■ **Your objective**
Reproduce each line of the entries that carries "where".
---*---
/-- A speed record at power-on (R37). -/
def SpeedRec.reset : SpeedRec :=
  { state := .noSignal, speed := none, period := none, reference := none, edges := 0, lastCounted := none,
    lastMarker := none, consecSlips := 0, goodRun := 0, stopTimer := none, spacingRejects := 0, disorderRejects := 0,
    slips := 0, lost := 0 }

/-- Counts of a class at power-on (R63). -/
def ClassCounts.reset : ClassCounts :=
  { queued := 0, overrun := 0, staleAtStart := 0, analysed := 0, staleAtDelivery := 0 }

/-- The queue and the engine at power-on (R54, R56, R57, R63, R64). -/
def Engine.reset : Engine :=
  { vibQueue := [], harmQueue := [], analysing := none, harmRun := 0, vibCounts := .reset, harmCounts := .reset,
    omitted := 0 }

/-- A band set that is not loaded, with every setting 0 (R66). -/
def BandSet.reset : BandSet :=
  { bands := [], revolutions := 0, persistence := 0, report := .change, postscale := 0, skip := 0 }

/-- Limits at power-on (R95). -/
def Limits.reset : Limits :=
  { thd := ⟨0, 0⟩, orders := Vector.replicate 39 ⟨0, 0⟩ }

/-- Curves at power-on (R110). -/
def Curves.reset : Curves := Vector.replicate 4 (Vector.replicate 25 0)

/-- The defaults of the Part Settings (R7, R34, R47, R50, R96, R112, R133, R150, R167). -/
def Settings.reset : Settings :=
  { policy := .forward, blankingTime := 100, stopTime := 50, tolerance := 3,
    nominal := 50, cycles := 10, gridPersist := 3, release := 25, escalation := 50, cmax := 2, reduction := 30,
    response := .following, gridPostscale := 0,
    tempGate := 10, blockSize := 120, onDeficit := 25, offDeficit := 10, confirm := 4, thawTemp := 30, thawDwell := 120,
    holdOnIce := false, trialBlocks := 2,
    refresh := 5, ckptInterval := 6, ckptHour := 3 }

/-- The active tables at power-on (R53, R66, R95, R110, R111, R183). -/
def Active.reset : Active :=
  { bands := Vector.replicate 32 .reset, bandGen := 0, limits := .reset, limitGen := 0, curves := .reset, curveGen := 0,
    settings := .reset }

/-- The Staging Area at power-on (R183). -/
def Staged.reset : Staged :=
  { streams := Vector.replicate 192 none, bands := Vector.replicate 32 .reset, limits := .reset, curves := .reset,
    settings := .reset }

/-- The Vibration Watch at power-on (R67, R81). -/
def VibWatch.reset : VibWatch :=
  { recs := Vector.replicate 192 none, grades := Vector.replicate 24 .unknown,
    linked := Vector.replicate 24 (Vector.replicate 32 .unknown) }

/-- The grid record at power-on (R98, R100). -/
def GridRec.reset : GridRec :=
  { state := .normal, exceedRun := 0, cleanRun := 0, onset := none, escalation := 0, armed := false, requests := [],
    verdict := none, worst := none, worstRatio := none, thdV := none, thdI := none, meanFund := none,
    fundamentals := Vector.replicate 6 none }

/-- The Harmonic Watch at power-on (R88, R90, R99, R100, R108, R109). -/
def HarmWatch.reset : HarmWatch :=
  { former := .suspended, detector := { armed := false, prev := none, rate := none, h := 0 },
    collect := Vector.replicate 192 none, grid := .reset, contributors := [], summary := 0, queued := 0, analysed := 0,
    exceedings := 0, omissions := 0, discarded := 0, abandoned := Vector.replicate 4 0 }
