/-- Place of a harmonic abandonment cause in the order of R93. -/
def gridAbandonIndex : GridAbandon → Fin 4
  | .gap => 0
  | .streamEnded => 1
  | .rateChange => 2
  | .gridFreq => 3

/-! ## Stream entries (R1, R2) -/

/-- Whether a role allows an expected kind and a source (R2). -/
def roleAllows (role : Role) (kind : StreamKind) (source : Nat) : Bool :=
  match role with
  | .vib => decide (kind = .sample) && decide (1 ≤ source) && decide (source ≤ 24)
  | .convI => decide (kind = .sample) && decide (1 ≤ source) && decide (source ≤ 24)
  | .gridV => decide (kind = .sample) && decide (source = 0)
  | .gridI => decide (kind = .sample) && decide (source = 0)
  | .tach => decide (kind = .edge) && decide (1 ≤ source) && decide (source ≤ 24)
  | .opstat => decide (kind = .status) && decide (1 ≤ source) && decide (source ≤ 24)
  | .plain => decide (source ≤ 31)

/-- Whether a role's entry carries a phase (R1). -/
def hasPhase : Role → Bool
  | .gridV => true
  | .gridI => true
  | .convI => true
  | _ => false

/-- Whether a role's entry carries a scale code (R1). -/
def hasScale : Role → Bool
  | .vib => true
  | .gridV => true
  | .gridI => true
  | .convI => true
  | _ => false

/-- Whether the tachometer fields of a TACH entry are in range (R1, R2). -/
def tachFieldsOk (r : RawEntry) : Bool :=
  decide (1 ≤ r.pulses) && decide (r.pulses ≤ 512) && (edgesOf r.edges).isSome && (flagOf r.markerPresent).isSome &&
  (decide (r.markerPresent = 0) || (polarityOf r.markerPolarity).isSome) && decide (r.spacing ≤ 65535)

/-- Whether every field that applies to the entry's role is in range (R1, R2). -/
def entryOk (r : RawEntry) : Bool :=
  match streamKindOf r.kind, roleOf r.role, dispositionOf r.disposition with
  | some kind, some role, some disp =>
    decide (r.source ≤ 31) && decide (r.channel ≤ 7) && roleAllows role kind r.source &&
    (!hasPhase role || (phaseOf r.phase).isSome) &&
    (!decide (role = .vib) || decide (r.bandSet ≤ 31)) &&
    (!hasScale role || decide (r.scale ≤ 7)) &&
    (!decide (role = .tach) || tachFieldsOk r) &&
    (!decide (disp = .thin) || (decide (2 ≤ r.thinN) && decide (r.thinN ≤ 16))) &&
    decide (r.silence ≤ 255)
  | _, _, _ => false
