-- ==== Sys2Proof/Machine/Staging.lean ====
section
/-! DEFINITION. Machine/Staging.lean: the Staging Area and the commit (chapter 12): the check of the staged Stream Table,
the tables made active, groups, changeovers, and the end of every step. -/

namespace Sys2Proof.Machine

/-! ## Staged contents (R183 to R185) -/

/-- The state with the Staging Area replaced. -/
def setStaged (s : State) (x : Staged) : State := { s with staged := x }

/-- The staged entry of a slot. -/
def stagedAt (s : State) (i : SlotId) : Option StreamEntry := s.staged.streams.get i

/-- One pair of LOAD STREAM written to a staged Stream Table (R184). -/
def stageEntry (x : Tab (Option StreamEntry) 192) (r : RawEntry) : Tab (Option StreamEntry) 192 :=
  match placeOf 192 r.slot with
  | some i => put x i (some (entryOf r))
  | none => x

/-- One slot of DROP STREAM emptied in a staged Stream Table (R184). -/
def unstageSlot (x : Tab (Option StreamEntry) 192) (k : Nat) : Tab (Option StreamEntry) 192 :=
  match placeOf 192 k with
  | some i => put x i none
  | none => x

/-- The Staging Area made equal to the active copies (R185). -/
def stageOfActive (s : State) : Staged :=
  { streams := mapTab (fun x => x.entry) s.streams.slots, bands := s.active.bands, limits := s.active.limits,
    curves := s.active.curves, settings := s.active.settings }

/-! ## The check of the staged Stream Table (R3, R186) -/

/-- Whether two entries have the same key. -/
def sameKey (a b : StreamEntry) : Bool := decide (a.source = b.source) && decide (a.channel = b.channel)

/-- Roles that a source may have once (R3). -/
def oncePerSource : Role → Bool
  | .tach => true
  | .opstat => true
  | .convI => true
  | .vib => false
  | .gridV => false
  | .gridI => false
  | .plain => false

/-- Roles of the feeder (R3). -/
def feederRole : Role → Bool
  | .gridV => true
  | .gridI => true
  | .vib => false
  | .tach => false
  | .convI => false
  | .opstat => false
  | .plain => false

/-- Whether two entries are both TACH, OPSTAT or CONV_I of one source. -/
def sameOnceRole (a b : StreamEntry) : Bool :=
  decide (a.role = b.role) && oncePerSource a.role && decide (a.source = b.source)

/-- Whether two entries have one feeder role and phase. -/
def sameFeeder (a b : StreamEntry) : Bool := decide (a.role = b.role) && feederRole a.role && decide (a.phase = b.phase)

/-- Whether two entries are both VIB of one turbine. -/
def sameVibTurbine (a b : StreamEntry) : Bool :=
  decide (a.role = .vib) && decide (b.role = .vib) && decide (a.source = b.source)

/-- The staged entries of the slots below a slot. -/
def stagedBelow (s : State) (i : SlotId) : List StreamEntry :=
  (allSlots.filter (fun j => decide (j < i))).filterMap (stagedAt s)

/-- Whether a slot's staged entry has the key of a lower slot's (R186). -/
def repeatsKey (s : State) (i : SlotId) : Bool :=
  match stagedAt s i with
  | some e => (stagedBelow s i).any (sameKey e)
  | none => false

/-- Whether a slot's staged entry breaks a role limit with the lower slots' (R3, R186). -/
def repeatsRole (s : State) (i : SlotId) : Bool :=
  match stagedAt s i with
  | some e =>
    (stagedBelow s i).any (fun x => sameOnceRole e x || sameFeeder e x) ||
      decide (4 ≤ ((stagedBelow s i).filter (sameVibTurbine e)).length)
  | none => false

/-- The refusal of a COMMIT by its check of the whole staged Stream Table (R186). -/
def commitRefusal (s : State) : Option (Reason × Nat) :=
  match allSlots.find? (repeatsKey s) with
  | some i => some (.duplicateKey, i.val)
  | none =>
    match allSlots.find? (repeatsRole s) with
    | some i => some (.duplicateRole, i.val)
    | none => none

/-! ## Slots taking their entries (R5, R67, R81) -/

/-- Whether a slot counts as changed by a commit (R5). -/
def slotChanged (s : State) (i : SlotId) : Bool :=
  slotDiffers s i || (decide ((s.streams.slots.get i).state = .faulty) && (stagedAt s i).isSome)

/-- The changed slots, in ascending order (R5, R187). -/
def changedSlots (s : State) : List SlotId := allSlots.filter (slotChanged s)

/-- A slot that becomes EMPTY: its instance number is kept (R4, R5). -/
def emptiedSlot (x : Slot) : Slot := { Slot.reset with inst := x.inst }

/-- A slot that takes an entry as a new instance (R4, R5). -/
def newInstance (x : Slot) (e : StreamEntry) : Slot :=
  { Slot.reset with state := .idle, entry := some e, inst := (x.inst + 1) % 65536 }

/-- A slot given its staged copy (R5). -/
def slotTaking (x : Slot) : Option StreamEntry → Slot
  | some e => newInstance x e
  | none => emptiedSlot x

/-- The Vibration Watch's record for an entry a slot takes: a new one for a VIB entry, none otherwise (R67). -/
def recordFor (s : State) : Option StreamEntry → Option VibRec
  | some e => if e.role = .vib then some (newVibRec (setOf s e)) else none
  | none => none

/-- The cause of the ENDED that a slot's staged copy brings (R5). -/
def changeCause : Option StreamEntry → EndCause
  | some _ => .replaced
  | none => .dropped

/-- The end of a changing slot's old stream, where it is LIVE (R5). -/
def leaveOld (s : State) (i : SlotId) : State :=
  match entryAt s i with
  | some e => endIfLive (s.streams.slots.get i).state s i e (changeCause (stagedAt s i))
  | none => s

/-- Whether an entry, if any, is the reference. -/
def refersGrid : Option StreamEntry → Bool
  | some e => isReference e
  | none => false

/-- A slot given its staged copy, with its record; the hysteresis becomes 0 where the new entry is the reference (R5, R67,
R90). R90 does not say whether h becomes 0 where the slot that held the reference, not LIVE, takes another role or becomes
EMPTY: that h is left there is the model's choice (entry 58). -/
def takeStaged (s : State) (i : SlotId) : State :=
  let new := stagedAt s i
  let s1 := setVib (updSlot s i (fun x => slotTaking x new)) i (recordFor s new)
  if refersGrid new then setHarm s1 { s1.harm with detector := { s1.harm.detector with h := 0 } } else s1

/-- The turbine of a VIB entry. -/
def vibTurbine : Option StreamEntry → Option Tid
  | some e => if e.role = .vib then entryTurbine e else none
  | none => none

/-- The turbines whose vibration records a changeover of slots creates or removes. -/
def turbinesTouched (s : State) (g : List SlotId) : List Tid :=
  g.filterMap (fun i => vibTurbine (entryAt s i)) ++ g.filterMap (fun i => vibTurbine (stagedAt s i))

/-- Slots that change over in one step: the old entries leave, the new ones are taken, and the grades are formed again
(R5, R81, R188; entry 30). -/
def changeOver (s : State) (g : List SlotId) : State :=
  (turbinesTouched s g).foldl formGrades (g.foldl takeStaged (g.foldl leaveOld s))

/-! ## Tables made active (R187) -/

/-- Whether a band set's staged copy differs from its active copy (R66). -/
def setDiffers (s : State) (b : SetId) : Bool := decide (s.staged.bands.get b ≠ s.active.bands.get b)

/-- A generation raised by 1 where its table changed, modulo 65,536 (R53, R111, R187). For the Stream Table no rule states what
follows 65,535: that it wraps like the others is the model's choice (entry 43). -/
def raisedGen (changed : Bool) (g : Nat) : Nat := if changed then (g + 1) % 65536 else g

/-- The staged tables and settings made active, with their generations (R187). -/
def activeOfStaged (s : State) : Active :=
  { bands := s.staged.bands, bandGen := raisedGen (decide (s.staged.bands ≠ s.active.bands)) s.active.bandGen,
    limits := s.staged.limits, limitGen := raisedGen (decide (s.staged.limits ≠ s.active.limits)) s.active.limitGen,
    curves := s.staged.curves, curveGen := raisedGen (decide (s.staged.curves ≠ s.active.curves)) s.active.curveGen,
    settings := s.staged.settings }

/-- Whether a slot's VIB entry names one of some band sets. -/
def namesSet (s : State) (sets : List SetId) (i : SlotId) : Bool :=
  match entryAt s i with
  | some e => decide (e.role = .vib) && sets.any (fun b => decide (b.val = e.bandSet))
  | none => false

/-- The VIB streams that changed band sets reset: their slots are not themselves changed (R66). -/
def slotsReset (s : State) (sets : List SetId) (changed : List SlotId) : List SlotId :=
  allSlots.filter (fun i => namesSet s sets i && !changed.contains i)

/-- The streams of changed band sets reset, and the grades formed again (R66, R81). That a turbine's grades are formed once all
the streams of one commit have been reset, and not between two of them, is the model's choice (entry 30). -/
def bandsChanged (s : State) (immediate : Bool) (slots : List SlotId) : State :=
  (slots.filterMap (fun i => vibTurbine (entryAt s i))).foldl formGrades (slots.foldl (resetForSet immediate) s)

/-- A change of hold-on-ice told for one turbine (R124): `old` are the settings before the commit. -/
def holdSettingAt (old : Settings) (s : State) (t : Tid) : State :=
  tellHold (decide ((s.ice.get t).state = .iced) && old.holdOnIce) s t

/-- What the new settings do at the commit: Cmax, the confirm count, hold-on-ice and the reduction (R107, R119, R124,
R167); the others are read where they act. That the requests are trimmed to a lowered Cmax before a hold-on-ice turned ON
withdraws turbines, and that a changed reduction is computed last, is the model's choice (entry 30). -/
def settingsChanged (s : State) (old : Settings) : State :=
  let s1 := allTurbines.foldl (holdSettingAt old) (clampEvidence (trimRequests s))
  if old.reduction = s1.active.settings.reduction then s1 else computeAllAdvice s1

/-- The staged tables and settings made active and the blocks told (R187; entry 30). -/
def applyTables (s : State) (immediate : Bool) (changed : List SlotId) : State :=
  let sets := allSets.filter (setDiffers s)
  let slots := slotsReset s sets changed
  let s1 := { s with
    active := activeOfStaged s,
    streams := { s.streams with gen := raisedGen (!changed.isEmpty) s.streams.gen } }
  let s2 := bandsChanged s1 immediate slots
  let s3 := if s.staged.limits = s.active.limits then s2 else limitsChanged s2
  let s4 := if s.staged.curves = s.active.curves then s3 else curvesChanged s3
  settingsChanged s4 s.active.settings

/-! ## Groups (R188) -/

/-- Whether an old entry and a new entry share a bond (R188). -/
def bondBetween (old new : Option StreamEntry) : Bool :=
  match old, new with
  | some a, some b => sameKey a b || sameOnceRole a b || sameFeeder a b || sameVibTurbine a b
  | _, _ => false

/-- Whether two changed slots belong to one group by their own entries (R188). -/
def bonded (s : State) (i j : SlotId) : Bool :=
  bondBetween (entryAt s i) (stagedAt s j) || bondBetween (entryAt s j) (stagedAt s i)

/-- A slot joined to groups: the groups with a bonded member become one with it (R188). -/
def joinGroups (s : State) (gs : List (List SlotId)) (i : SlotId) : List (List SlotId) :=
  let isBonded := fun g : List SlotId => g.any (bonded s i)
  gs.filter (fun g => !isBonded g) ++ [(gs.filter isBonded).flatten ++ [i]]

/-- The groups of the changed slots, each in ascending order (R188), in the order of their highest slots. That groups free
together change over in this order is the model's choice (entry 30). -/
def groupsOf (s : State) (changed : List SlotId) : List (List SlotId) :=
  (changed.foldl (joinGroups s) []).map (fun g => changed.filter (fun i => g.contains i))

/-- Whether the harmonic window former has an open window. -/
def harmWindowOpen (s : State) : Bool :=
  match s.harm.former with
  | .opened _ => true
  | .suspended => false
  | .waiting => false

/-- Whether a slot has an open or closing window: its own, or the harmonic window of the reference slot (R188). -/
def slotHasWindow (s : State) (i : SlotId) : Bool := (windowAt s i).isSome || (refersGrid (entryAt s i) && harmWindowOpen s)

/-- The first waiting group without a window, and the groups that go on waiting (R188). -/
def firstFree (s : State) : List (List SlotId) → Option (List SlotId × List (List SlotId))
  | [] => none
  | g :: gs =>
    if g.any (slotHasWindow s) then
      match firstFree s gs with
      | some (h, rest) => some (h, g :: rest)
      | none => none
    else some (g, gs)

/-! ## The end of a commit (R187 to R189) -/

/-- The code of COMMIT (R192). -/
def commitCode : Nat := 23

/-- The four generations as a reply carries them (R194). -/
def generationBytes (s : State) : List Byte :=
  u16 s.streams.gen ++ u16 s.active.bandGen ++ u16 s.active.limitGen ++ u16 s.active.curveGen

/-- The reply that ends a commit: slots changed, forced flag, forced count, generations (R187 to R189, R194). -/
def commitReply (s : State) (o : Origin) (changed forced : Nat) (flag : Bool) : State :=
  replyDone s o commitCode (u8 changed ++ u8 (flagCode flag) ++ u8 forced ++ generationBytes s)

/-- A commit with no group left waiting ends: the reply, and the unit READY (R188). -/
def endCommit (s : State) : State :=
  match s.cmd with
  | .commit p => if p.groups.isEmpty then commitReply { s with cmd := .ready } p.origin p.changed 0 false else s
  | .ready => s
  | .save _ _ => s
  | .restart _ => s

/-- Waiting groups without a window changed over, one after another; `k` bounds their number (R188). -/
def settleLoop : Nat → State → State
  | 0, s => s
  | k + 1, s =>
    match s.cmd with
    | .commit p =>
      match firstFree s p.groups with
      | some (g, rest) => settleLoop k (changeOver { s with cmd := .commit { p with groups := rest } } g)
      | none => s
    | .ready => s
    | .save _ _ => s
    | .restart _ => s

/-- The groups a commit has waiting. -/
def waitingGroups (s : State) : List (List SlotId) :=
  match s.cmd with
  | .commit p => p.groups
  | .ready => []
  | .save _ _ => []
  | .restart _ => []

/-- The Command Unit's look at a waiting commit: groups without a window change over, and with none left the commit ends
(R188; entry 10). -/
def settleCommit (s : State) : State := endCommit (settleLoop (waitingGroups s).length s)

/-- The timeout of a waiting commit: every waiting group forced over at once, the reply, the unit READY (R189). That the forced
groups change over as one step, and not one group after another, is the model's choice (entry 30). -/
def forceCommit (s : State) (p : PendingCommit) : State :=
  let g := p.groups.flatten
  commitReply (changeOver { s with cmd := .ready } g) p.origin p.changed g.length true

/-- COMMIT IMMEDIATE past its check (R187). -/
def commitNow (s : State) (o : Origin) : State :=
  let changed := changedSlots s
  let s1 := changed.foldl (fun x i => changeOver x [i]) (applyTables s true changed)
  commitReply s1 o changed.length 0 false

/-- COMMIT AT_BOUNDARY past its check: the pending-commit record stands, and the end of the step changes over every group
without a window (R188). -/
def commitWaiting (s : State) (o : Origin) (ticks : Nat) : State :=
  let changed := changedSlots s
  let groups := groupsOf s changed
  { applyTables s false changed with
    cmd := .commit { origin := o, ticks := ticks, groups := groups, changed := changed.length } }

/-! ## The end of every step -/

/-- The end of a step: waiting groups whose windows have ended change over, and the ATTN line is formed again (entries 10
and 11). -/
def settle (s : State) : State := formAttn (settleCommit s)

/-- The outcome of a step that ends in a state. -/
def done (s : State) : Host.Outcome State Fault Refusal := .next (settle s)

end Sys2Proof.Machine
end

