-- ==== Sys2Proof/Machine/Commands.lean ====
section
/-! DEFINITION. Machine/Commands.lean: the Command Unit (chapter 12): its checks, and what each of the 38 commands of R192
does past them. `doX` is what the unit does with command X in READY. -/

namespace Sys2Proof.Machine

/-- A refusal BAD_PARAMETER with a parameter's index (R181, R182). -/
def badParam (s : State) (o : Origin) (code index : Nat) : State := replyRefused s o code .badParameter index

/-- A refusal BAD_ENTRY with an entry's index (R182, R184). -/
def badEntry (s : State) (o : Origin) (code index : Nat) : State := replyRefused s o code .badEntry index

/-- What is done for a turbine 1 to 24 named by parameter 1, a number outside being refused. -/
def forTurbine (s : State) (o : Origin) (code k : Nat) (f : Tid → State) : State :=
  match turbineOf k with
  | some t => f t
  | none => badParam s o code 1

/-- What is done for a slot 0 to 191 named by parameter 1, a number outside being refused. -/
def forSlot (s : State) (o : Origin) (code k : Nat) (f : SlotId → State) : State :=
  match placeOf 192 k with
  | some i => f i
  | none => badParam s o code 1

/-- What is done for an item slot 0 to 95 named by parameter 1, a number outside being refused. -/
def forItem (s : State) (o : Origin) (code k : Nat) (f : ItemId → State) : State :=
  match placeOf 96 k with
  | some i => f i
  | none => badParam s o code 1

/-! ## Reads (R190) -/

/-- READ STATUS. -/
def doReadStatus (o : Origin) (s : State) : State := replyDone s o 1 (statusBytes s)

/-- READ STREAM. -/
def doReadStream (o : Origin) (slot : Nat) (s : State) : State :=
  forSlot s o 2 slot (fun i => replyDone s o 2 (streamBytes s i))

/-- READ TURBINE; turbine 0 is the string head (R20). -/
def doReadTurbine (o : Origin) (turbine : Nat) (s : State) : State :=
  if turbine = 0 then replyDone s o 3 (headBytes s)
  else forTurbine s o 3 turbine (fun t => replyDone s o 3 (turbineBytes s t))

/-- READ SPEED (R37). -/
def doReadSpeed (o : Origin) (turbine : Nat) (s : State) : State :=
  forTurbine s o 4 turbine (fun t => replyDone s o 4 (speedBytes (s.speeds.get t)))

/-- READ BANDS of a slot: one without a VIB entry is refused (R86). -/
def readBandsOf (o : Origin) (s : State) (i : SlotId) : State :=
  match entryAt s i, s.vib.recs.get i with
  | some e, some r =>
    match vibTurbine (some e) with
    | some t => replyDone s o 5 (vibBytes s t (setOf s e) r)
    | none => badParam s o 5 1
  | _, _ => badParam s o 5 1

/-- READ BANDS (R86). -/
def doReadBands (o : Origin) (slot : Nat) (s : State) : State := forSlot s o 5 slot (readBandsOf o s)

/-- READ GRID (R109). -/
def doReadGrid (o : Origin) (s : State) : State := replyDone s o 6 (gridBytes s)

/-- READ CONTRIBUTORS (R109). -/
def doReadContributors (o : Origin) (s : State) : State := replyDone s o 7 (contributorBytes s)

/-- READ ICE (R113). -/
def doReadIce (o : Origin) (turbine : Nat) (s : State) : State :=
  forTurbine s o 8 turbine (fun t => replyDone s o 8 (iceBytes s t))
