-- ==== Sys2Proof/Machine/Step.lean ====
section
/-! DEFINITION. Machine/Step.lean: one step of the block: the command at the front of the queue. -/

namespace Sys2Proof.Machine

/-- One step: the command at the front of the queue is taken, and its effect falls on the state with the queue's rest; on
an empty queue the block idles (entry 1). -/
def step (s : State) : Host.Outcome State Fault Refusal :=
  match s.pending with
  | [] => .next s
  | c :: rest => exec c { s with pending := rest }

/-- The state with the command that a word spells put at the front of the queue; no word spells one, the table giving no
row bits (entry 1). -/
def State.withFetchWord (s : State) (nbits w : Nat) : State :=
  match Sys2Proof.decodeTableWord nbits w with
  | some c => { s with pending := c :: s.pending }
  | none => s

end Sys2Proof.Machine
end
---*---
■ **Answer for this exercise**
/-- The end of a changing slot's old stream, where it is LIVE (R5). -/
/-- A slot given its staged copy, with its record; the hysteresis becomes 0 where the new entry is the reference (R5, R67,
R90). R90 does not say whether h becomes 0 where the slot that held the reference, not LIVE, takes another role or becomes
/-- A generation raised by 1 where its table changed, modulo 65,536 (R53, R111, R187). For the Stream Table no rule states what
R167); the others are read where they act. That the requests are trimmed to a lowered Cmax before a hold-on-ice turned ON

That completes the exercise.